But one thing stops a lot of midsize companies cold. To host on your own, you need a signed agreement with the Defense Department. That means paperwork, a review, and a business track record. Most small and midsize teams do not have the HR bandwidth to stand that up.
There is another door in. You can partner through a SkillBridge intermediary organization. They hold the Defense Department agreement. They run the cohorts. They match you with a screened candidate and handle the program logistics. You host the person and give them real work. They handle the rest.
This guide covers what an intermediary is, when it beats getting your own authorization, how the partnership works, who pays for what, who holds the paperwork, and how to turn a participant into a full-time hire.
What is a SkillBridge intermediary organization?
A SkillBridge intermediary is an organization that runs SkillBridge programs for other employers.
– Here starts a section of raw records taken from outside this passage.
/-- Management and bulk messages of the ring (R403, R404, R455): a read or write of another device is served once and answered, a
read of a register of one world with a free value (log entry 90), a write only with MGMT_WR and outside SEC; one answered before is not
executed again; an ACK ends the job of its request, 32 sends without one end it with TIMEOUT; bulk data lands in shared host-visible
memory, any other target takes nothing, and the last answer ends its job. The SEQ of bulk messages and their answers are the model's (log
entry 57). -/
def Obligations.RingManagement : Prop :=
  (∀ (t : Time) (i : RingPort) (m : RingMsg) (s : State) (o : Nat), o = (bodyW m 0).toNat →
    (s.servedFor m.src.toNat m.seq.toNat = none → Heard s i 4 4 m →
      (Completes (.rd t i m) s fun u =>
        ∃ d, u.ring.served.head? = some (m.src.toNat, m.seq.toNat, if barEnd ≤ o then 2 else 0, d)) ∧
      (o = oDev 0x30 → Completes (.rd t i m) s fun u =>
        u.ring.served.head? = some (m.src.toNat, m.seq.toNat, 0, s.reg (oDev 0x30)) ∧ u.mem = s.mem ∧
        SameRegs (· = oRcnt i 0x38) s u) ∧
      (o < barEnd → (worldReg o).isSome = true → Completes (.rd t i m) s fun u =>
        u.ring.served.head? = some (m.src.toNat, m.seq.toNat, 0, s.freeVal) ∧ u.mem = s.mem ∧ SameRegs (· = oRcnt i 0x38) s u)) ∧
    (s.servedFor m.src.toNat m.seq.toNat = none → Heard s i 4 5 m →
      (s.field (oShr 0) 2 2 = 1 → ¬ (oSec 0 ≤ o ∧ o < oFmt 0) → Completes (.wr t i m) s fun u =>
        u.ring.served.head? = some (m.src.toNat, m.seq.toNat, if barEnd ≤ o then 2 else 0, 0)) ∧
      (s.field (oShr 0) 2 2 = 1 → plainReg o → s.pwr.main = true → Completes (.wr t i m) s fun u =>
        u.reg o = regWritten false o (s.reg o) (bodyW m 1) ∧ u.mem = s.mem ∧ SameRegs (fun x => x = oRcnt i 0x38 ∨ x = o) s u) ∧
      (s.field (oShr 0) 2 2 = 0 ∨ oSec 0 ≤ o ∧ o < oFmt 0 → Completes (.wr t i m) s fun u =>
        u.ring.served = s.ring.served ∧ SameRegs (· = oRcnt i 0x38) s u ∧ u.mem = s.mem)) ∧
    ((s.servedFor m.src.toNat m.seq.toNat).isSome = true →
      (Heard s i 4 4 m → Completes (.rd t i m) s fun u =>
        u.ring.served = s.ring.served ∧ SameRegs (· = oRcnt i 0x38) s u ∧ u.mem = s.mem) ∧
      (Heard s i 4 5 m → Completes (.wr t i m) s fun u =>
        u.ring.served = s.ring.served ∧ SameRegs (· = oRcnt i 0x38) s u ∧ u.mem = s.mem))) ∧
  (∀ (t : Time) (i : RingPort) (m : RingMsg) (s : State) (r : PendReq) (j : JobSt), (s.queue r.queue).busy = some j →
    (Heard s i 4 6 m → s.ring.pend.find? (fun r => r.seq == m.seq.toNat && r.msg.dst == m.src) = some r →
      Completes (.ack t i m) s fun u =>
        JobEnded s u r.queue j (if bf (bodyW m 0) 7 0 = 0 then 0 else if bf (bodyW m 0) 7 0 = 1 then 3 else 2)
          (if r.msg.typ.toNat = 4 then bodyW m 1 else BitVec.ofNat 64 (bf (bodyW m 0) 7 0)) ∧
        u.ring.pend = s.ring.pend.filter (fun x => x.queue != r.queue) ∧ u.mem = s.mem) ∧
    (∀ n : BitVec 32, s.ring.pend.find? (fun r => r.seq == n.toNat && decide (r.again ≤ t)) = some r →
      (r.sends < 32 → Completes (.mgmtRetransmit t n) s fun u =>
        u.ring.pend = s.ring.pend.map (fun x => if x.seq = r.seq then
          { r with sends := r.sends + 1, again := t + retryWait (r.sends + 1) } else x) ∧
        ((r.msg.typ = 5 → j.committed = true) → u.regs = s.regs) ∧ u.mem = s.mem) ∧
      (32 ≤ r.sends → Completes (.mgmtRetransmit t n) s fun u =>
        JobEnded s u r.queue j 4 0 ∧ u.ring.pend = s.ring.pend.filter (fun x => x.queue != r.queue) ∧ u.mem = s.mem))) ∧
  (∀ (t : Time) (i : RingPort) (m : RingMsg) (s : State) (a n : Nat) (ws : List Word), Heard s i 5 0 m → a = (bodyW m 0).toNat →
    ws = (m.body.drop 1).take (m.seq.toNat / 2 ^ 25) → n = 8 * ws.length →
    (s.bulkTarget a n = true → s.memDead a = false → s.memDead (a + n - 1) = false → Completes (.bwrite t i m) s fun u =>
      (∀ k, k < n → mrd (a + k) u.mem = (wordBytes ws).getD k 0) ∧ onlyAt s u a n) ∧
    (s.bulkTarget a n = false ∨ s.memDead a = true ∨ s.memDead (a + n - 1) = true → Completes (.bwrite t i m) s fun u =>
      u.mem = s.mem)) ∧
  (∀ (t : Time) (i : RingPort) (m : RingMsg) (s : State) (q : Nat) (j j' : JobSt) (bad : Bool) (n number : Nat), Heard s i 5 1 m →
    s.bulkQueue m.src.toNat = some q → (s.queue q).busy = some j → bad = (bf (bodyW m 0) 7 0 != 0) → number = m.seq.toNat % 2 ^ 25 →
    n = min (8 * bwriteWords) (j.w 4 - number * (8 * bwriteWords)) →
    j' = { j with acked := j.acked + (if bad then 0 else n), refused := j.refused || bad } →
    (j.w 4 ≤ (number + 1) * (8 * bwriteWords) → Completes (.bdone t i m) s fun u =>
      JobEnded s u q j (if j'.acked = j.w 4 ∧ j'.refused = false then 0 else 2) (BitVec.ofNat 64 j'.acked) ∧ u.mem = s.mem) ∧
    ((number + 1) * (8 * bwriteWords) < j.w 4 → Completes (.bdone t i m) s fun u =>
      (u.queue q).busy = some j' ∧ u.mem = s.mem))

/-! ### Queues and jobs (14_host_queues_modes.md) -/

/-- Doorbells, interrupts, enabling and aborts (R446, R447, R450, R451, R454, R457, R458): a valid write of DB moves HOSTIDX, an invalid
one takes the queue to ERROR, one to a disabled queue is counted; ARM arms, an interrupt disarms; a sound descriptor is enabled with its
indexes at zero; an abort is decided by the job's place. What is pending on a host-produced queue, and which indexes lie below CI, are
the model's reading (log entries 55 and 58). -/
def Obligations.QueuesDoorbellsAndAborts : Prop :=
  (∀ (t : Time) (q : QueueId) (v : Word) (s : State),
    (s.qState q = 0 → exec (.doorbellWrite t q v) s = .next ((s.at t).bump (oQue 0x200))) ∧
    (s.qState q ≠ 0 → s.bellOk q (bf v 31 0) = true → Completes (.doorbellWrite t q v) s fun u =>
      u.qHost q = bf v 31 0 ∧ u.qDev q = s.qDev q ∧ u.qState q = s.qState q ∧ SameRegs (· = oQidx q) s u ∧ u.mem = s.mem) ∧
    (s.qState q ≠ 0 → s.bellOk q (bf v 31 0) = false → Completes (.doorbellWrite t q v) s fun u =>
      u.qState q = 2 ∧ u.qHost q = s.qHost q ∧ SentError u 1 9 q 2 ∧ SameRegs (· = oQcfg q) s u ∧ u.mem = s.mem) ∧
    (exec (.doorbellArm t q) s = .next ((s.at t).setField (oQcfg q) 29 29 1)) ∧
    ((s.at t).irqDue q = true → Completes (.queueInterrupt t q) s fun u =>
      u.field (oQcfg q) 29 29 = 0 ∧ u.mem = s.mem ∧
      (s.field (oQcfg q) 50 50 = 0 → u.lastMsi = some (s.field (oQbind q) 63 53)) ∧
      (s.field (oQcfg q) 50 50 = 1 → bit (sget 0 (s.field (oQbind q) 63 53) u.irqs) irqQueue = true)) ∧
    (s.qState q = 0 → ((s.at t).regWrite false (oQcfg q) v).enableBad q = false → Completes (.queueEnable t q v) s fun u =>
      u.qState q = 1 ∧ u.field (oQcfg q) 63 63 = 1 ∧ u.qDev q = 0 ∧ u.qHost q = 0 ∧ (u.queue q).ci = 0 ∧ u.mem = s.mem) ∧
    (s.qState q = 0 → ((s.at t).regWrite false (oQcfg q) v).enableBad q = true → Completes (.queueEnable t q v) s fun u =>
      u.qState q = 0 ∧ u.field (oQcfg q) 63 63 = 0 ∧ u.mem = s.mem) ∧
    (s.qState q ≠ 0 → exec (.queueEnable t q v) s = .next (s.at t)) ∧
    (Completes (.queueDisable t q) s fun u => u.qState q = 0 ∧ u.field (oQcfg q) 63 63 = 0 ∧ u.mem = s.mem) ∧
    (s.field (oQue 0x110) 62 62 = 1 → exec (.abortRequest t v) s = .next ((s.at t).bump (oQue 0x208))) ∧
    (s.field (oQue 0x110) 62 62 = 0 → Completes (.abortRequest t v) s fun u =>
      u.field (oQue 0x110) 62 62 = 1 ∧ u.field (oQue 0x110) 46 32 = bf v 46 32 ∧ u.field (oQue 0x110) 31 0 = bf v 31 0 ∧
      SameRegs (· = oQue 0x110) s u ∧ u.mem = s.mem)) ∧
  (∀ (t : Time) (s : State) (q job : Nat) (j : JobSt), s.field (oQue 0x110) 62 62 = 1 → q = s.field (oQue 0x110) 46 32 →
    job = s.field (oQue 0x110) 31 0 → noEvents s → 6 ≤ s.qType q → (s.queue q).busy = some j → j.committed = false →
    j.idx = (s.queue q).ci → (s.queue q).ci < 2 ^ 32 →
    (0 < idxSub (s.queue q).ci job → idxSub (s.queue q).ci job < 2 ^ 31 → Completes (.abortDecide t) s fun u =>
      u.field (oQue 0x110) 63 60 = 9 ∧ u.queues = s.queues ∧ u.mem = s.mem) ∧
    (job = j.idx → idxSub (s.qHost q) (s.queue q).ci ≠ 0 → Completes (.abortDecide t) s fun u =>
      u.field (oQue 0x110) 63 60 = 8 ∧ JobEnded s u q j 1 0 ∧ (u.queue q).ci = ((s.queue q).ci + 1) % 2 ^ 32 ∧ u.mem = s.mem))

/-- Byte `k` of host memory from `a`. -/
def Sys2Proof.Claims.hostBytes (s : State) (a n : Nat) : List Byte := (List.range n).map fun k => mrd (a + k) s.mem

/-- The queue engine can write `n` bytes at `a`: host memory, or memory whose stacks answer, outside the check blocks. -/
def Sys2Proof.Claims.EngineWrites (s : State) (a n : Nat) : Prop :=
  isHostPa a = true ∨ s.memDead a = false ∧ s.isCheck a = false ∧ s.memDead (a + n - 1) = false ∧ s.isCheck (a + n - 1) = false

/-- The queue engine can read `n` bytes at `a`: host memory, or lines that are clean in memory and in every L2 that holds them. -/
def Sys2Proof.Claims.EngineReads (s : State) (a n : Nat) : Prop :=
  isHostPa a = true ∨ ∀ l, a / 64 ≤ l → l < (a + n + 63) / 64 →
    Clean s (l * 64) ∧ ∀ k, k < 32 → s.l2Find k l = none ∨ InL2 s k (l * 64)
The Defense Department calls these groups third party providers or authorized organizations. They facilitate SkillBridge opportunities on behalf of companies like yours.
The setup is simple. The intermediary signs the agreement with the Defense Department. They recruit and screen transitioning service members. They run cohorts, manage the training plan, and place each member with a host company. You are the host. You give the member a desk, a manager, and real work for the length of the fellowship.
The DoD SkillBridge program routes every host agreement through the Military-Civilian Transition Office. When you go direct, that agreement is yours to get and keep. When you go through an intermediary, that agreement is theirs. You sign a simpler host agreement with the provider instead.
Think of the intermediary as the bridge between the military side and your business side. On the military side, they meet every rule the Defense Department sets for a partner. On your side, they act like a matchmaker who already knows the talent. Some providers run broad cohorts across many fields. Others focus on one industry, like logistics, cyber, or skilled trades. That focus is worth knowing before you sign, because it shapes the kind of candidate you will see.
Two ways to host, one outcome
Direct host: you hold the Defense Department agreement and run your own program. Intermediary host: a provider holds the agreement and hands you a screened candidate. Both put a transitioning service member on your team at no salary cost.
When does the intermediary route beat getting your own authorization?
Both routes work. The right one depends on your team size, your bandwidth, and how often you plan to host.
The intermediary route wins when any of these are true for you:
- No HR person to own it: Getting your own agreement and running the program takes time. A provider carries that load for you.
- You are new or small: The Defense Department generally wants a direct partner to be an established business with a few years of track record. A provider lets a younger company host anyway.
- You want one placement, not a standing program: Direct authorization pays off when you host often. For a single hire, the intermediary path is faster.
- You want the vetting done for you: Providers screen and match candidates. You review a short list. No cold sourcing on your end.
- This is your first time: A provider has run this hundreds of times. You lean on their process while you learn what good looks like.
Direct authorization still makes sense for larger firms that want to host many members a year and build a named program. If that is you, start with our guide on how to become a SkillBridge host company. If you are a small shop wondering whether you even qualify, read whether a small business can host SkillBridge interns first.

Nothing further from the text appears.